To ensure functions run smoothly you can use functions `stop()`

or `stopifnot()`

to hault the execution of functions should specific conditions not be met and flag with an appropriate and informative error

`stop()`

stops execution and returns error message. Usually used with conditional statements

```
f1 <- function(x) {
if(!is.numeric(x)){stop("x is not numeric")}else{
return(2*x)
}
}
f1(10)
```

`## [1] 20`

`f1("a")`

`## Error in f1("a"): x is not numeric`

`stopifnot()`

tests the conditional statements supplied as arguments and stops execution if any return `FALSE`

```
f1 <- function(x) {
stopifnot(is.numeric(x))
return(2*x)
}
f1(10)
```

`## [1] 20`

`f1("a")`

`## Error: is.numeric(x) is not TRUE`

Each function should be easy to test, then you can “freeze” it. Write test cases, which can be automatically checked. - Unit Testing in R: The Bare Minimum

**Keep your functions short.**Remember you can use them to call other functions!- code cleaner and easily testable.
- code easy to update

**Document**what the inputs to the function are, what the function does, and what the output is.**Check for errors**along the way- Try out your function with
**simple examples**to make sure it’s working properly **Use debugging and error messages**, as well as sanity checks as you build your function.- Avoid mixing computation and plotting in the same function eg.

```
res <- some.computation(par1, par2, par3)
plot(res)
```

- it can be useful to look at the code of a function. Type the function name without the
`( )`

- Will work on any function apart from base functions which are written in C

`std.dev`

```
## function(x){
## n <- length(x)
## xbar <- sum(x)/n
## diff <- x - xbar
## sum.sq <- sum(diff^2)
## var <- sum.sq / (n-1)
## s.d <- sqrt(var)
##
## return(list(s.d, xbar, n))
## }
```

**source: https://www.r-bloggers.com/functions-exercises/**

**Exercise 1** Create a function that will return the sum of 2 integers.
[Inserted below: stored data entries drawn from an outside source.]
/-- The place of a register. -/
def Reg.place : Reg → RegPlace
  | .devIdent => { block := .dev, off := 0x0 }
  | .devSeamStatus => { block := .dev, off := 0x58 }
  | .devPartCfg => { block := .dev, off := 0x40 }
  | .devPartCtl => { block := .dev, off := 0x48 }
  | .devPartStatus => { block := .dev, off := 0x50 }
  | .regBondStatus => { block := .reg, off := 0x100 }
  | .cluIdent => { block := .clu, off := 0x0 }
  | .cluSlotMap => { block := .clu, off := 0x8 }
  | .ctxFpMode => { block := .ctx, off := 0x40 }
  | .ctxFpStatus => { block := .ctx, off := 0x48 }
  | .ctxSrSeed => { block := .ctx, off := 0x50 }
  | .ctxDrainCfg => { block := .ctx, off := 0x58 }
  | .ctxDrainStatus => { block := .ctx, off := 0x60 }
  | .mxuStatus => { block := .mxu, off := 0x0 }
  | .mxuActiveSteps => { block := .mxu, off := 0x8 }
  | .mxuFeedWaitSteps => { block := .mxu, off := 0x10 }
  | .mxuDrainWaitSteps => { block := .mxu, off := 0x18 }
  | .mxuHazeBubbles => { block := .mxu, off := 0x20 }
  | .mxuProducts => { block := .mxu, off := 0x28 }
  | .mxuCountCtl => { block := .mxu, off := 0x30 }
  | .ctxState => { block := .ctx, off := 0x0 }
  | .ctxSyncMode => { block := .ctx, off := 0x8 }
  | .ctxSaveBase => { block := .ctx, off := 0x10 }
  | .ctxFaultRing => { block := .ctx, off := 0x18 }
  | .ctxFaultStatus => { block := .ctx, off := 0x20 }
  | .ctxFaultRead => { block := .ctx, off := 0x28 }
  | .ctxFaultPolicy => { block := .ctx, off := 0x30 }
  | .ctxFtRequire => { block := .ctx, off := 0x38 }
  | .schStatus => { block := .sch, off := 0x0 }
  | .schIssues => { block := .sch, off := 0x8 }
  | .schPartialIssues => { block := .sch, off := 0x10 }
  | .schBankReplays => { block := .sch, off := 0x18 }
  | .schBankWaits => { block := .sch, off := 0x20 }
  | .schNcHits => { block := .sch, off := 0x28 }
  | .schNcMisses => { block := .sch, off := 0x30 }
  | .schAgePromotions => { block := .sch, off := 0x38 }
  | .schCountCtl => { block := .sch, off := 0x40 }
  | .cntStatus => { block := .cnt, off := 0x0 }
  | .cntRetentionEntries => { block := .cnt, off := 0x8 }
  | .cntRetentionNs => { block := .cnt, off := 0x10 }
  | .cntDiscarded => { block := .cnt, off := 0x18 }
  | .cntValue => { block := .cnt, off := 0x100, stride := 8, count := 48 }
  | .regCntOwner => { block := .reg, off := 0x200, stride := 8, count := 8 }
  | .regCntStatus => { block := .reg, off := 0x240 }
  | .regCntDiscarded => { block := .reg, off := 0x248 }
  | .regCntValue => { block := .reg, off := 0x1000, stride := 8, count := 512 }
  | .l2Cfg => { block := .l2, off := 0x0 }
  | .l2Status => { block := .l2, off := 0x8 }
  | .l2Hits => { block := .l2, off := 0x10 }
  | .l2Misses => { block := .l2, off := 0x18 }
  | .l2Writebacks => { block := .l2, off := 0x20 }
  | .l2VictimsDeclined => { block := .l2, off := 0x28 }
  | .l2StreamWrites => { block := .l2, off := 0x30 }
  | .l2CountCtl => { block := .l2, off := 0x38 }
  | .regSramCfg => { block := .reg, off := 0x300 }
  | .regSramStatus => { block := .reg, off := 0x308 }
  | .regSramVictimHits => { block := .reg, off := 0x310 }
  | .regSramVictimMisses => { block := .reg, off := 0x318 }
  | .regSramExactWraps => { block := .reg, off := 0x340 }
  | .regMemFreeNear => { block := .reg, off := 0x328 }
  | .regMemFreeFar => { block := .reg, off := 0x330 }
  | .regMemSpills => { block := .reg, off := 0x338 }
  | .regMcStatus => { block := .reg, off := 0x320 }
  | .stkStatus => { block := .stk, off := 0x0 }
  | .stkReadBytes => { block := .stk, off := 0x8 }
  | .stkWriteBytes => { block := .stk, off := 0x10 }
  | .stkTurnarounds => { block := .stk, off := 0x18 }
  | .stkRowConflicts => { block := .stk, off := 0x20 }
  | .stkThrottleNs => { block := .stk, off := 0x28 }
  | .stkExactWraps => { block := .stk, off := 0x30 }
  | .stkCountCtl => { block := .stk, off := 0x38 }
  | .regCohStatus => { block := .reg, off := 0x400 }
  | .regCohSnoops => { block := .reg, off := 0x408 }
  | .regCohRecalls => { block := .reg, off := 0x410 }
  | .regCohDrops => { block := .reg, off := 0x418 }
  | .regCohPurges => { block := .reg, off := 0x420 }
  | .regCohPoisoned => { block := .reg, off := 0x428 }
  | .regCohCountCtl => { block := .reg, off := 0x438 }
  | .regGrantNear => { block := .reg, off := 0x20000, stride := 8, count := 6144 }
  | .regGrantFar => { block := .reg, off := 0x30000, stride := 8, count := 8192 }
  | .regGrantScratch => { block := .reg, off := 0x40000, stride := 8, count := 9 }
  | .ctxPtRoot => { block := .ctx, off := 0x68 }
  | .ctxPtCtl => { block := .ctx, off := 0x70 }
  | .ctxTlbInv => { block := .ctx, off := 0x78 }
  | .regApcCtx => { block := .reg, off := 0x500, stride := 8, count := 24 }
  | .regXfrBase => { block := .reg, off := 0x600 }
  | .regXfrWrite => { block := .reg, off := 0x608 }
  | .regXfrRead => { block := .reg, off := 0x610 }
  | .regXfrRespond => { block := .reg, off := 0x618 }
  | .regXfrCtl => { block := .reg, off := 0x620 }
  | .regXfrStatus => { block := .reg, off := 0x628 }
  | .xltStatus => { block := .xlt, off := 0x0 }
  | .xltDemandWalks => { block := .xlt, off := 0x8 }
  | .xltPrefetchWalks => { block := .xlt, off := 0x10 }
  | .xltPrefetchUsed => { block := .xlt, off := 0x18 }
  | .xltCountCtl => { block := .xlt, off := 0x20 }
  | .hifVfCfg => { block := .hif, off := 0x100, stride := 8, count := 63 }
  | .qpCfg => { block := .qp, off := 0x0 }
  | .qpSqBase => { block := .qp, off := 0x8 }
  | .qpCqBase => { block := .qp, off := 0x10 }
  | .qpSqHead => { block := .qp, off := 0x18 }
  | .qpCqTail => { block := .qp, off := 0x20 }
  | .qpStatus => { block := .qp, off := 0x28 }
  | .qpDlbCtl => { block := .qp, off := 0x30 }
  | .hifHostRid => { block := .hif, off := 0x0 }
  | .hifLinkStatus => { block := .hif, off := 0x8 }
  | .hifSession => { block := .hif, off := 0x10 }
  | .hifSessionCtl => { block := .hif, off := 0x18 }
  | .hifToken => { block := .hif, off := 0x20, stride := 8, count := 2 }
  | .hifHeartbeat => { block := .hif, off := 0x30 }
  | .hwtEntry => { block := .hwt, off := 0x0, stride := 8, count := 16384 }
  | .awtWin => { block := .awt, off := 0x0, stride := 8, count := 4032 }
  | .portCfg => { block := .port, off := 0x0 }
  | .portStatus => { block := .port, off := 0x8 }
  | .portMac => { block := .port, off := 0x10, stride := 8, count := 2 }
  | .portPrefix => { block := .port, off := 0x20, stride := 8, count := 2 }
  | .portRxForeign => { block := .port, off := 0x40 }
  | .portRxStale => { block := .port, off := 0x48 }
  | .portRxEarly => { block := .port, off := 0x50 }
  | .portRxOverflow => { block := .port, off := 0x58 }
  | .portTxDown => { block := .port, off := 0x60 }
  | .portFecUncorrected => { block := .port, off := 0x68 }
  | .netCfg => { block := .net, off := 0x0 }
  | .netSlot => { block := .net, off := 0x10, stride := 16, count := 4 }
  | .netSlotTable => { block := .net, off := 0x18, stride := 16, count := 4 }
  | .netRdmaStatus => { block := .net, off := 0x50 }
  | .tbNow => { block := .tb, off := 0x0 }
  | .tbCfg => { block := .tb, off := 0x8 }
  | .tbStatus => { block := .tb, off := 0x10 }
  | .tbPtpOffset => { block := .tb, off := 0x18 }
  | .tbRate => { block := .tb, off := 0x20 }
  | .skbCfg => { block := .skb, off := 0x0 }
  | .skbBase => { block := .skb, off := 0x8 }
  | .skbStatus => { block := .skb, off := 0x10 }
  | .skbWritten => { block := .skb, off := 0x18 }
  | .skbNextSeq => { block := .skb, off := 0x20 }
  | .skbReplayLen => { block := .skb, off := 0x28 }
  | .skbPauseSeq => { block := .skb, off := 0x30 }
  | .skbDivergeSeq => { block := .skb, off := 0x38 }
  | .skbMark => { block := .skb, off := 0x40 }
  | .skbCheckAddr => { block := .skb, off := 0x48 }
  | .skbCheckLen => { block := .skb, off := 0x50 }
  | .skbCtx => { block := .skb, off := 0x80, stride := 8, count := 16 }
  | .cluStepRate => { block := .clu, off := 0x10 }
  | .cluTemp => { block := .clu, off := 0x18 }
  | .cluPathMon => { block := .clu, off := 0x20 }
  | .pwrCap => { block := .pwr, off := 0x0 }
  | .pwrShare => { block := .pwr, off := 0x8 }
  | .pwrStatus => { block := .pwr, off := 0x10 }
  | .pwrDevW => { block := .pwr, off := 0x18 }
  | .pwrEnergyMj => { block := .pwr, off := 0x20 }
  | .pwrFastEvents => { block := .pwr, off := 0x28 }
  | .regPwrCfg => { block := .reg, off := 0x700 }
  | .regPwrStatus => { block := .reg, off := 0x708 }
  | .regPwrBudget => { block := .reg, off := 0x710 }
  | .regPwrAge => { block := .reg, off := 0x718 }
  | .regPwrEnergyMj => { block := .reg, off := 0x720 }
  | .regPwrHazeInt => { block := .reg, off := 0x728 }
  | .regPwrDroops => { block := .reg, off := 0x730 }
  | .regPwrRetained => { block := .reg, off := 0x738 }
  | .fwRoot => { block := .fw, off := 0x0 }
  | .fwuStageAddr => { block := .fw, off := 0x8 }
  | .fwuStageCtl => { block := .fw, off := 0x10 }
  | .fwuActivate => { block := .fw, off := 0x18 }
  | .fwuStatus => { block := .fw, off := 0x20 }
  | .regFwStatus => { block := .reg, off := 0x800 }
  | .regFwEventsLost => { block := .reg, off := 0x808 }
  | .cluCccStatus => { block := .clu, off := 0x28 }
  | .rasCfg => { block := .ras, off := 0x0 }
  | .rasRepairStatus => { block := .ras, off := 0x8 }
  | .rasIsolate => { block := .ras, off := 0x10 }
  | .calAddr => { block := .cal, off := 0x0 }
  | .calCtl => { block := .cal, off := 0x8 }
  | .calStatus => { block := .cal, off := 0x10 }
  | .regEvtBase => { block := .reg, off := 0x900 }
  | .regEvtWrite => { block := .reg, off := 0x908 }
  | .regEvtRead => { block := .reg, off := 0x910 }
  | .regEvtCtl => { block := .reg, off := 0x918 }
  | .regEvtStatus => { block := .reg, off := 0x920 }
  | .portSecCfg => { block := .port, off := 0x70 }
  | .portSecStatus => { block := .port, off := 0x78 }
  | .portSecDrops => { block := .port, off := 0x80 }
  | .ctxMemCrypt => { block := .ctx, off := 0x80 }
  | .secStatus => { block := .sec, off := 0x0 }
  | .secCfg => { block := .sec, off := 0x8 }
  | .secKeyFuses => { block := .sec, off := 0x10 }
  | .secIdeStatus => { block := .sec, off := 0x18 }
  | .mgtSideCfg => { block := .mgt, off := 0x0 }
  | .mgtSideStatus => { block := .mgt, off := 0x8 }
  | .mgtCfg => { block := .mgt, off := 0x10 }
  | .devResetCtl => { block := .dev, off := 0x60 }
  | .devBootStatus => { block := .dev, off := 0x68 }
**Exercise 2** Create a function what will return TRUE if a given integer is inside a vector.

**Exercise 3** Create a function that given a data frame will print by screen the name of the column and the class of data it contains (e.g. Variable1 is Numeric).

**Exercise 4** Create the function unique, which given a vector will return a new vector with the elements of the first vector with duplicated elements removed.

**Exercise 5** Create a function that given a vector and an integer will return how many times the integer appears inside the vector.

**Exercise 6** Create a function that given a vector will print by screen the mean and the standard deviation, it will optionally also print the median.

**Exercise 7** Create a function that given an integer will calculate how many divisors it has (other than 1 and itself). Make the divisors appear by screen.

**Exercise 8** Create a function that given a data frame, and a number or character will return the data frame with the character or number changed to NA.